If r is too low, perform separate univariate ANOVA for each dependent variable.
Two-way MANOVA
Multiple dependent numerical variables ~ two independent categorical variables
Example: Plastic. Do the rate of extrusion and the additive have influence on the plastic quality?
data ('Plastic' , package = 'heplots' )
Plastic_matrix <- as.matrix (Plastic[, c ('tear' ,'gloss' ,'opacity' )])
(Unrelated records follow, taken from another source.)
/-- PAGE_EVT_EN_WRITE. A write of PAGE_EVT_EN (18 R452). -/
def execPageEvtEnWrite (port : Port) (page v : Nat) (s : State) : Host.Outcome State Fault Refusal :=
  .next (s.start.hostWrite port page 0x014 4 v)

/-- CAL_DATA_READ. A read of CAL_DATA (11 R298, R299). -/
def execCalDataRead (port : Port) (engine : Nat) (s : State) : Host.Outcome State Fault Refusal :=
  .next (s.start.unitRead port .pecal engine PECAL.CAL_DATA_data.off)

/-- SPAD_SOFT_RESET. A write of SPAD soft_reset (05 R134). -/
def execSpadSoftReset (port : Port) (tile : Nat) (s : State) : Host.Outcome State Fault Refusal :=
  .next (s.start.setBits port .spad tile SPAD.PAGE_CTRL_soft_reset 1)

/-- SPAD_CLASS_SEL. A write of SPAD_CLASS_SEL (05 R134). -/
def execSpadClassSel (port : Port) (tile cls : Nat) (s : State) : Host.Outcome State Fault Refusal :=
  .next (s.start.unitWrite port .spad tile SPAD.SPAD_CLASS_SEL_cls.off cls)

/-- SCRUB_ENABLE. A write of SCRUB enable (05 R135). -/
def execScrubEnable (port : Port) (tile : Nat) (on : Bool) (s : State) : Host.Outcome State Fault Refusal :=
  .next (s.start.setBits port .scrub tile SCRUB.PAGE_CTRL_enable on.toNat)

/-- SCRUB_SOFT_RESET. A write of SCRUB soft_reset (05 R135). -/
def execScrubSoftReset (port : Port) (tile : Nat) (s : State) : Host.Outcome State Fault Refusal :=
  .next (s.start.setBits port .scrub tile SCRUB.PAGE_CTRL_soft_reset 1)

/-- SCRUB_QUIESCE. A write of SCRUB quiesce (05 R135). -/
def execScrubQuiesce (port : Port) (tile : Nat) (on : Bool) (s : State) : Host.Outcome State Fault Refusal :=
  .next (s.start.setBits port .scrub tile SCRUB.PAGE_CTRL_quiesce on.toNat)

/-- STK_SOFT_RESET. A write of STK soft_reset (05 R136). -/
def execStkSoftReset (port : Port) (stack : Nat) (s : State) : Host.Outcome State Fault Refusal :=
  .next (s.start.setBits port .stk stack STK.PAGE_CTRL_soft_reset 1)

/-- STK_QUIESCE. A write of STK quiesce (05 R136). -/
def execStkQuiesce (port : Port) (stack : Nat) (on : Bool) (s : State) : Host.Outcome State Fault Refusal :=
  .next (s.start.setBits port .stk stack STK.PAGE_CTRL_quiesce on.toNat)

/-- QUEUE_RING_WRITE. A write of Q_BASE, Q_SBASE or Q_CTRL.size_log2 (06 R138). -/
def execQueueRingWrite (port : Port) (tile queue : Nat) (which : RingReg) (v : Nat) (s : State) :
    Host.Outcome State Fault Refusal :=
  .next (s.start.ringWrite port tile queue which v)

/-- QUEUE_ENABLE. A write of 1 to Q_CTRL.enable (06 R138). -/
def execQueueEnable (port : Port) (tile queue : Nat) (s : State) : Host.Outcome State Fault Refusal :=
  .next (s.start.setBits port .tseq tile (qfd TSEQ.Q_CTRL_enable queue) 1)
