-- ==== Sys2Proof/Certificates/Slice0/Obligations.lean ====
section
/-!
DEFINITION. The statements for the provers, and the words they use.
-/
namespace Sys2Proof.Claims
open Sys2Proof Sys2Proof.Machine Sys2Proof.Machine.State

/-- Command `c` at `s` completes, and `P` holds of the state it leaves. -/
def Ends (c : Instr) (s : State) (P : State → Prop) : Prop := ∃ t, exec c s = .next t ∧ P t

end Sys2Proof.Claims

open Sys2Proof Sys2Proof.Machine Sys2Proof.Machine.State Sys2Proof.Claims in
/-- A step runs the command at the front of the queue. (00_scope.md, 18_register_pages.md.) -/
def Obligations.StepRunsTheFrontCommand : Prop :=
  ∀ (c : Instr) (rest : List Instr) (s : State),
    step { s with pending := c :: rest } = exec c { s with pending := rest }

open Sys2Proof Sys2Proof.Machine Sys2Proof.Machine.State Sys2Proof.Claims in
/-- With no command waiting a microsecond passes: the model's choice (notes/assumptions/2.md), as are the button's release (64.md) and the note of the links that carry (97.md). (00_scope.md.) -/
def Obligations.EmptyQueueTicks : Prop :=
  ∀ s : State, s.pending = [] → ∃ t, step s = .next t ∧
    t = { s with now := s.now + 1, out := [], rf := t.rf, svc := { s.svc with live := t.svc.live } } ∧
    t.flag 0 MODULE.SVC_STAT_button = false ∧ (s.flag 0 MODULE.SVC_STAT_button = false → t.rf = s.rf)

open Sys2Proof Sys2Proof.Machine Sys2Proof.Machine.State Sys2Proof.Claims in
/-- No command faults and none is refused; that one whose enabling condition is unmet changes nothing is the model's choice (notes/assumptions/1.md). (00_scope.md.) -/
def Obligations.EveryCommandAnswersNext : Prop :=
  ∀ (c : Instr) (s : State), ∃ t, exec c s = .next t

namespace Sys2Proof.Claims
open Sys2Proof Sys2Proof.Machine Sys2Proof.Machine.State

/-- What every step keeps: canonical memory and registers, the error FIFO and the correction queues within their depths, and
a security version of at most 64. -/
def Sound (s : State) : Prop :=
  s.wf = true ∧ s.err.fifo.length ≤ 64 ∧
    (∀ owner, corrDepth s.member owner s.mem.corrq ≤ 16) ∧ s.fuses.svn ≤ 64

end Sys2Proof.Claims

open Sys2Proof Sys2Proof.Machine Sys2Proof.Machine.State Sys2Proof.Claims in
/-- The state after reset is sound. (R449, R359, R115, R417.) -/
def Obligations.ResetIsSound : Prop :=
  Sound State.reset

open Sys2Proof Sys2Proof.Machine Sys2Proof.Machine.State Sys2Proof.Claims in
/-- Every step keeps the state sound. (R359, R115, R417, R449.) -/
def Obligations.EveryStepKeepsSound : Prop :=
  ∀ s t : State, Sound s → step s = .next t → Sound t

open Sys2Proof Sys2Proof.Machine Sys2Proof.Machine.State Sys2Proof.Claims in
/-- No command changes a fuse but the security version, which never falls. (R417, R412, 16_host_boot_protection.md.) -/
def Obligations.FusesChangeOnlyBySecurityVersion : Prop :=
  ∀ (c : Instr) (s t : State), s.fuses.svn ≤ 64 → exec c s = .next t →
    t.fuses = { s.fuses with svn := t.fuses.svn } ∧ s.fuses.svn ≤ t.fuses.svn ∧ t.pending = s.pending

namespace Sys2Proof.Claims
open Sys2Proof Sys2Proof.Machine Sys2Proof.Machine.State

/-- A write from `port` to a register of unit `i` of a type takes effect at once: the member has the page, the port
reaches it, no earlier access of the port and no request of the host waits, the page's domain runs, the page has its capability and is not locked
against the port (R397, R408, R419, R456, R457). -/
abbrev Open (s : State) (port : Port) (ty : PageType) (i : Nat) : Prop :=
  pagePresent s.member ty i = true ∧ s.reachOf port (pageNum ty i) = .page ty i ∧ s.portWaits port = false ∧
    s.portWaits .pcie = false ∧ s.domainRuns ty i = true ∧ s.inertPage ty = false ∧ s.lockedFor port ty = false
Plastic_manova <- manova (Plastic_matrix ~ Plastic$ rate * Plastic$ additive)
summary (Plastic_manova)
Df Pillai approx F num Df den Df Pr(>F)
Plastic$rate 1 0.61814 7.5543 3 14 0.003034 **
Plastic$additive 1 0.47697 4.2556 3 14 0.024745 *
Plastic$rate:Plastic$additive 1 0.22289 1.3385 3 14 0.301782
Residuals 16
---
Signif. codes: 0 '***' 0.001 '**' 0.01 '*' 0.05 '.' 0.1 ' ' 1
Each of the three response variables separately:
summary.aov (Plastic_manova)
Response tear :
Df Sum Sq Mean Sq F value Pr(>F)
Plastic$rate 1 1.7405 1.74050 15.7868 0.001092 **
Plastic$additive 1 0.7605 0.76050 6.8980 0.018330 *
Plastic$rate:Plastic$additive 1 0.0005 0.00050 0.0045 0.947143
Residuals 16 1.7640 0.11025
---
Signif. codes: 0 '***' 0.001 '**' 0.01 '*' 0.05 '.' 0.1 ' ' 1
Response gloss :
Df Sum Sq Mean Sq F value Pr(>F)
Plastic$rate 1 1.3005 1.30050 7.9178 0.01248 *
Plastic$additive 1 0.6125 0.61250 3.7291 0.07139 .
Plastic$rate:Plastic$additive 1 0.5445 0.54450 3.3151 0.08740 .
Residuals 16 2.6280 0.16425
---
Signif. codes: 0 '***' 0.001 '**' 0.01 '*' 0.05 '.' 0.1 ' ' 1
Response opacity :
Df Sum Sq Mean Sq F value Pr(>F)
Plastic$rate 1 0.421 0.4205 0.1036 0.7517
Plastic$additive 1 4.901 4.9005 1.2077 0.2881
Plastic$rate:Plastic$additive 1 3.960 3.9605 0.9760 0.3379
Residuals 16 64.924 4.0578
Conclusion: There are significant main effects for both rate and additive at \(\alpha = 0.05\) , but no interaction. The opacity is not significantly associated with either of the explanatory variables.
Further readings
Applied Statistics for Environmental Science. Chapter 6
https://www.r-bloggers.com/2021/11/manovamultivariate-analysis-of-variance-using-r/#google_vignette
Exercises
The iris dataset. Do the species have influence on the petal size? Carry out MANOVA with the post-hoc test and give your conclusion.